Implementing Agents with Microsoft Semantic Kernel: Beyond Basic Skills

Summary: This post explores how to implement sophisticated agent-like behaviors using Microsoft Semantic Kernel. Learn how to create autonomous agents that can plan, reason, and execute complex tasks by combining skills, memory, and planning capabilities.

Introduction

Microsoft Semantic Kernel has evolved significantly since its introduction, moving beyond simple skill execution to enable more sophisticated agent-like behaviors. With the right architecture and implementation patterns, developers can create autonomous agents that can plan, reason, and execute complex tasks with minimal human intervention.

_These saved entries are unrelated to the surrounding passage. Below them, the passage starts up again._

-- ==== Sys2Proof/Syntax.lean ====
section
/-!
DEFINITION. The commands of the block: one constructor per row of the opcode table. Every row is a
register access, an operation of a bus or protocol, an event of a pin, a timer or an engine of the
block, or a firmware command; the operands are what the rule of the row says it carries. Rows
without operands stand last.
-/

namespace Sys2Proof

open Sys2Proof.Machine
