-- ==== Sys2Proof/Machine/Fields.lean ====
section
/-!
DEFINITION. Every register field of the spec's field maps by name: its BAR0 address (R462, R463), its
place in the register and its reset value (R17). A register that its chapter calls device-wide has its
one home in quadrant 0's window (R462).
-/

namespace Sys2Proof.Machine

/-- Writer and reader of a data mailbox (R328). -/
def mailboxPair (n : Nat) : Nat × Nat :=
  if n < 8 then (1, 32 + n / 2)
  else if n < 16 then (32 + (n - 8) / 2, 1)
  else if n < 20 then (48, 32 + (n - 16))
  else if n < 24 then (32 + (n - 20), 48)
  else if n < 28 then (32 + (n - 24), 32 + (n - 23) % 4)
  else (0, 0)

/-- The role of a physical pseudo-channel at first use: 0–61 serve, 62 and 63 are spares (R314). -/
def firstRole (p : Nat) : Nat := if p < 62 then 0 else 1

/-- The logical channel a physical pseudo-channel serves at first use (R314). -/
def firstLogical (p : Nat) : Nat := if p < 62 then p else 0x3F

In this post, we’ll explore how to implement agent patterns using Microsoft Semantic Kernel. We’ll go beyond basic skills to create systems that can understand user goals, break them down into steps, execute those steps, and adapt to changing conditions. By the end of this article, you’ll have the knowledge to build sophisticated AI agents that can tackle complex tasks in your .NET applications.

Understanding Agent Architecture

Before diving into implementation, let’s understand what makes an AI agent different from a simple skill-based system.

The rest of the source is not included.